Je vous écris parce que je vais prendre un traitement pour devenir un homme. Je vais le faire en douceur mais je veux apprivoiser ce corps qui n’est pas celui que je devrais avoir.

Je fréquente une association de gens comme moi. On nous appelle les transgenres. Attention, nous ne sommes pas des excentriques qui veulent s’amuser à confondre les genres ou les règles de la société. Il y a des personnes comme moi qui veulent réellement changer de sexe, il y en a d’autres qui se sentent de l’autre sexe mais qui ne veulent pas de traitement et il y en a qui ne veulent pas d’étiquette masculine ou féminine, il y en a tellement avec tellement d’histoires. Tant d’envies, tant de frustrations. Moi aussi.

Je sais que le sujet est à la mode actuellement et que l’on raconte beaucoup de stupidités à ce sujet. Non nous ne sommes pas des pervers qui veulent expérimenter des nouvelles pistes, non, nous ne sommes pas des désaxés qui sont mal dans leur peau. Enfin nous sommes mal dans notre peau, mais la raison est différente. Nous ne sommes pas dans le bon corps avec la bonne identité. Je ne me sens pas femme et je me rappelle les crises que je faisais à Maman quand elle insistait pour me mettre une robe ou un vêtement de couleur rose. Moi, je voulais être comme mon cousin Grégoire. Je lui ai emprunté nombre de fois ses vêtements. Même ses slips. Rassurez-vous, aujourd’hui, je porte mes propres slips et on a des accessoires pour nous, pour bander notre poitrine (dieu merci, la mienne ne prend pas trop de place) pour avoir ces attributs masculins qu’on envie aux hommes et pour la pilosité… Ça arrivera bientôt. Avec le traitement que je vais prendre.

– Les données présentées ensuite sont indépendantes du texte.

-- ==== Sys2Proof/Machine/Arith.lean ====
section
/-! DEFINITION. Machine/Arith.lean: arithmetic (`41_arithmetic.md`). -/
namespace Sys2Proof.Machine

/-! ## Which flags an operation writes -/

/-- C, Z, S, V (long operations and compares: R266, R274). -/
def czsv {w : Nat} (_ : FlagProfile) (o : AluOut w) : FlagWrite :=
  { c := some o.c, z := some o.z, s := some o.s, v := some o.v }

/-- Word ADD, ADC, SUB, SBC: also H under `doc` (R263, R264). -/
def wordFlags {w : Nat} (p : FlagProfile) (o : AluOut w) : FlagWrite :=
  { czsv p o with h := docOnly p o.h }

/-- Byte adds: also H, and D <- 0 (R265, R295). -/
def byteAddFlags {w : Nat} (p : FlagProfile) (o : AluOut w) : FlagWrite :=
  { czsv p o with h := some o.h, d := some false }

/-- Byte subtracts: also H, and D <- 1 (R270, R295). -/
def byteSubFlags {w : Nat} (p : FlagProfile) (o : AluOut w) : FlagWrite :=
  { czsv p o with h := some o.h, d := some true }

/-- INC, INCB, DEC, DECB: C unchanged (R279). -/
def incFlags {w : Nat} (p : FlagProfile) (o : AluOut w) : FlagWrite :=
  { z := some o.z, s := some o.s, v := some o.v, h := docOnly p o.h }

/-! ## Shared operations -/

/-- Write a result to a register and its flags. -/
def aluToReg (z : Size) (d : Reg) (o : AluOut z.bits) (f : FlagProfile → AluOut z.bits → FlagWrite) (s : State) :
    Result :=
  .next ((s.setReg z d o.r).setFlags (f s.cfg.flags o))

/-- Write a result to an operand and its flags. -/
def aluToOperand (z : Size) (dst : RegMem) (o : AluOut z.bits) (f : FlagProfile → AluOut z.bits → FlagWrite)
    (s : State) : Result :=
  .next ((RegMem.store s z o.r dst).setFlags (f s.cfg.flags o))

/-- A comparison: flags only (R274). -/
def compare {w : Nat} (o : AluOut w) (s : State) : Result := .next (s.setFlags (czsv s.cfg.flags o))

/-- The operand `n` of INC and DEC, stored less one (`30_encoding.md` R123). -/
def incBy (z : Size) (n : BitVec 4) : z.Val := BitVec.ofNat z.bits (n.toNat + 1)

/-- INC and INCB (R279, R280). -/
def increment (z : Size) (dst : RegMem) (n : BitVec 4) (s : State) : Result :=
  s.checked (RegMem.legal z dst)
    (aluToOperand z dst (addFlags (RegMem.value s z dst) (incBy z n) false) incFlags s)

/-- DEC and DECB (R281, R282). -/
def decrement (z : Size) (dst : RegMem) (n : BitVec 4) (s : State) : Result :=
  s.checked (RegMem.legal z dst)
    (aluToOperand z dst (subFlags (RegMem.value s z dst) (incBy z n) false) incFlags s)

/-- The flags of NEG for the operand `x` (R283). -/
def negFlags {w : Nat} (x : BitVec w) : FlagWrite :=
  { c := some (x != 0), z := some (-x == 0), s := some (-x).msb, v := some (x == BitVec.intMin w) }

/-- NEG and NEGB (R283, R284). -/
def negate (z : Size) (dst : RegMem) (s : State) : Result :=
  s.checked (RegMem.legal z dst)
    (.next ((RegMem.store s z (-(RegMem.value s z dst)) dst).setFlags (negFlags (RegMem.value s z dst))))

/-- V of COM and COMB (R263). -/
def comV (p : FlagProfile) : (z : Size) → z.Val → Option Bool
  | .b, r => match p with
    | .doc => some false
    | .zilog => some (parity r)
  | .w, _ => docOnly p false
  | .l, _ => docOnly p false

/-- COM and COMB (R285, R286). -/
def complement (z : Size) (dst : RegMem) (s : State) : Result :=
  let r := ~~~(RegMem.value s z dst)
  s.checked (RegMem.legal z dst)
    (.next ((RegMem.store s z r dst).setFlags { z := some (r == 0), s := some r.msb, v := comV s.cfg.flags z r }))

/-- The flags of a product, with the width `w` of its factors (R287). -/
def mulFlags (w : Nat) (p : Int) : FlagWrite :=
  { c := some (decide (p < -2 ^ (w - 1)) || decide (2 ^ (w - 1) ≤ p)), z := some (p == 0), s := some (decide (p < 0)),
    v := some false }

/-- The flags of a quotient (R289). -/
def divFlags (q : Int) : FlagWrite :=
  { c := some false, z := some (q == 0), s := some (decide (q < 0)), v := some false }

/-- The divide error of R606: a zero divisor, or a quotient outside the signed range of width `w` (R289). -/
def divError (w : Nat) (n m : Int) : Bool :=
  m == 0 || decide (n.tdiv m < -2 ^ (w - 1)) || decide (2 ^ (w - 1) ≤ n.tdiv m)

/-! ## Add and subtract -/

/-- ADD Rd,src (R264). -/
def execAdd (d : Reg) (src : Src .w) (s : State) : Result :=
  s.checked (Src.legal src) (aluToReg .w d (addFlags (s.rw d) (Src.value s src) false) wordFlags s)

/-- ADDB Rbd,src (R265). -/
def execAddb (d : Reg) (src : Src .b) (s : State) : Result :=
  s.checked (Src.legal src) (aluToReg .b d (addFlags (s.rb d) (Src.value s src) false) byteAddFlags s)

/-- ADDL RRd,src (R266). -/
def execAddl (d : Reg) (src : Src .l) (s : State) : Result :=
  s.checked (evenOk d && Src.legal src) (aluToReg .l d (addFlags (s.rr d) (Src.value s src) false) czsv s)

/-- ADC Rd,Rs (R267). -/
def execAdc (d r : Reg) (s : State) : Result :=
  aluToReg .w d (addFlags (s.rw d) (s.rw r) s.flagC) wordFlags s

/-- ADCB Rbd,Rbs (R268). -/
def execAdcb (d r : Reg) (s : State) : Result :=
  aluToReg .b d (addFlags (s.rb d) (s.rb r) s.flagC) byteAddFlags s

/-- SUB Rd,src (R269). -/
def execSub (d : Reg) (src : Src .w) (s : State) : Result :=
  s.checked (Src.legal src) (aluToReg .w d (subFlags (s.rw d) (Src.value s src) false) wordFlags s)

/-- SUBB Rbd,src (R270). -/
def execSubb (d : Reg) (src : Src .b) (s : State) : Result :=
  s.checked (Src.legal src) (aluToReg .b d (subFlags (s.rb d) (Src.value s src) false) byteSubFlags s)

/-- SUBL RRd,src (R271). -/
def execSubl (d : Reg) (src : Src .l) (s : State) : Result :=
  s.checked (evenOk d && Src.legal src) (aluToReg .l d (subFlags (s.rr d) (Src.value s src) false) czsv s)

/-- SBC Rd,Rs (R272). -/
def execSbc (d r : Reg) (s : State) : Result :=
  aluToReg .w d (subFlags (s.rw d) (s.rw r) s.flagC) wordFlags s

/-- SBCB Rbd,Rbs (R273). -/
def execSbcb (d r : Reg) (s : State) : Result :=
  aluToReg .b d (subFlags (s.rb d) (s.rb r) s.flagC) byteSubFlags s

/-! ## Compare -/

/-- CP Rd,src (R274). -/
def execCp (d : Reg) (src : Src .w) (s : State) : Result :=
  s.checked (Src.legal src) (compare (subFlags (s.rw d) (Src.value s src) false) s)

/-- CPB Rbd,src (R275). -/
def execCpb (d : Reg) (src : Src .b) (s : State) : Result :=
  s.checked (Src.legal src) (compare (subFlags (s.rb d) (Src.value s src) false) s)

/-- CPL RRd,src (R276). -/
def execCpl (d : Reg) (src : Src .l) (s : State) : Result :=
  s.checked (evenOk d && Src.legal src) (compare (subFlags (s.rr d) (Src.value s src) false) s)

/-- CP dst,#imm16 (R277). -/
def execCpImm (dst : MemOp) (k : Word) (s : State) : Result :=
  s.checked (MemOp.legal dst) (compare (subFlags (s.readWord .data (MemOp.ea s dst)) k false) s)

/-- CPB dst,#imm8 (R278). -/
def execCpbImm (dst : MemOp) (k : Byte) (s : State) : Result :=
  s.checked (MemOp.legal dst) (compare (subFlags (s.readByte .data (MemOp.ea s dst)) k false) s)

/-! ## Increment, decrement, negate, complement -/

/-- INC dst,#n (R279). -/
def execInc (dst : RegMem) (n : BitVec 4) (s : State) : Result := increment .w dst n s

/-- INCB dst,#n (R280). -/
def execIncb (dst : RegMem) (n : BitVec 4) (s : State) : Result := increment .b dst n s

/-- DEC dst,#n (R281). -/
def execDec (dst : RegMem) (n : BitVec 4) (s : State) : Result := decrement .w dst n s

/-- DECB dst,#n (R282). -/
def execDecb (dst : RegMem) (n : BitVec 4) (s : State) : Result := decrement .b dst n s

/-- NEG dst (R283). -/
def execNeg (dst : RegMem) (s : State) : Result := negate .w dst s

/-- NEGB dst (R284). -/
def execNegb (dst : RegMem) (s : State) : Result := negate .b dst s

/-- COM dst (R285). -/
def execCom (dst : RegMem) (s : State) : Result := complement .w dst s

/-- COMB dst (R286). -/
def execComb (dst : RegMem) (s : State) : Result := complement .b dst s

/-! ## Multiply and divide -/

/-- MULT RRd,src: the multiplicand is the low word (R287). -/
def execMult (d : Reg) (src : Src .w) (s : State) : Result :=
  let p := (s.rw (d + 1)).toInt * (Src.value s src).toInt
  s.checked (evenOk d && Src.legal src)
    (.next ((s.setRr d (BitVec.ofInt 32 p)).setFlags (mulFlags 16 p)))

/-- MULTL RQd,src: the multiplicand is the low long (R288). -/
def execMultl (d : Reg) (src : Src .l) (s : State) : Result :=
  let p := (s.rr (d + 2)).toInt * (Src.value s src).toInt
  s.checked (quadOk d && Src.legal src)
    (.next ((s.setRq d (BitVec.ofInt 64 p)).setFlags (mulFlags 32 p)))

/-- DIV RRd,src: quotient to `RW[d + 1]`, remainder to `RW[d]`; a divide error traps (R289, R606). -/
def execDiv (d : Reg) (src : Src .w) (s : State) : Result :=
  let n := (s.rr d).toInt
  let m := (Src.value s src).toInt
  let q := n.tdiv m
  s.checked (evenOk d && Src.legal src)
    (.next (if divError 16 n m then s.takeTrap .ext
      else ((s.setRw (d + 1) (BitVec.ofInt 16 q)).setRw d (BitVec.ofInt 16 (n - q * m))).setFlags (divFlags q)))

/-- DIVL RQd,src: quotient to `RR[d + 2]`, remainder to `RR[d]` (R290). -/
def execDivl (d : Reg) (src : Src .l) (s : State) : Result :=
  let n := (s.rq d).toInt
  let m := (Src.value s src).toInt
  let q := n.tdiv m
  s.checked (quadOk d && Src.legal src)
    (.next (if divError 32 n m then s.takeTrap .ext
      else ((s.setRr (d + 2) (BitVec.ofInt 32 q)).setRr d (BitVec.ofInt 32 (n - q * m))).setFlags (divFlags q)))

/-! ## Sign extension and decimal adjust -/

/-- EXTSB Rd (R291). -/
def execExtsb (d : Reg) (s : State) : Result := .next (s.setRw d ((s.rw d).lo.signExtend 16))

/-- EXTS RRd (R292). -/
def execExts (d : Reg) (s : State) : Result :=
  s.checked (evenOk d) (.next (s.setRw d (if (s.rw (d + 1)).msb then 0xFFFF else 0)))

/-- EXTSL RQd (R293). -/
def execExtsl (d : Reg) (s : State) : Result :=
  s.checked (quadOk d) (.next (s.setRr d (if (s.rr (d + 2)).msb then 0xFFFFFFFF else 0)))

/-- The correction of DAB and its carry (R294): C, H, D before, the byte. -/
def dabCorrection (c h d : Bool) (a : Byte) : Byte × Bool :=
  if d then
    ((if h then 0x06 else 0) ||| (if c then 0x60 else 0), c)
  else
    ((if h || decide (9 < a.toNat % 16) then 0x06 else 0) ||| (if c || decide (0x99 < a.toNat) then 0x60 else 0),
      c || decide (0x99 < a.toNat))

/-- The result of DAB (R294). -/
def dabResult (c h d : Bool) (a : Byte) : Byte :=
  if d then a - (dabCorrection c h d a).1 else a + (dabCorrection c h d a).1

/-- DAB Rbd (R294). -/
def execDab (d : Reg) (s : State) : Result :=
  let r := dabResult s.flagC s.flagH s.flagD (s.rb d)
  .next ((s.setRb d r).setFlags
    { c := some (dabCorrection s.flagC s.flagH s.flagD (s.rb d)).2, z := some (r == 0), s := some r.msb })

end Sys2Proof.Machine
end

Le problème maintenant est que je vais devoir expliquer à tout le monde que je veux plus être une femme et encore moins cette Maryline que tout le monde connaît. Je veux prendre ce prénom que vous m’auriez donné si j’avais été un garçon. Et si vous n’en aviez pas choisi parce que Maman était très heureuse d’avoir une fille, je suis désolé de te décevoir. Enfin je pense que tu t’es fait une raison depuis. Puisque je n’ai jamais choisi de vêtements féminins et que je râlais quand tu voulais me faire des couettes.

Merci par ailleurs d’avoir accepté que j’ai les cheveux coupés en rentrant à l’école. On me prenait pour un garçon, qu’est-ce que j’étais fier ! Enfin j’avais le sexe qui me correspondait.

Adélaïde, ma copine, est au courant de tout ça. Elle fréquente aussi les L.G.B.T (Lesbiennes, Gay, Bi et Trans) Ne vous inquiétez pas, elle n’est pas un garçon trans. Elle est lesbienne. Enfin elle le pensait puisque finalement, elle est amoureuse d’une fille qui est un garçon dans sa tête. Mais on est heureux ainsi. Et c’est le principal, non ? Elle m’a dit que c’est la personne qu’elle aime et pas uniquement le physique. Je ne sais pas où cette histoire nous emmènera mais pour l’instant, nous nous faisons du bien mutuellement et je suis très content que vous l’ayez accueillie si bien.

Vous avez probablement remarqué que je parle au masculin de moi. C’est aussi une manière de vous préparer. Vous allez avoir un fils. Un vrai. Je ne sais pas si j’irais jusqu’au bout de la transformation. Je ne sais si la chirurgie m’aidera à avoir ma vraie identité. Je verrais avec le temps. J’ai déjà besoin que mon entourage accepte cette décision que j’ai prise et comprenne ce malaise que je vis depuis 13 ans.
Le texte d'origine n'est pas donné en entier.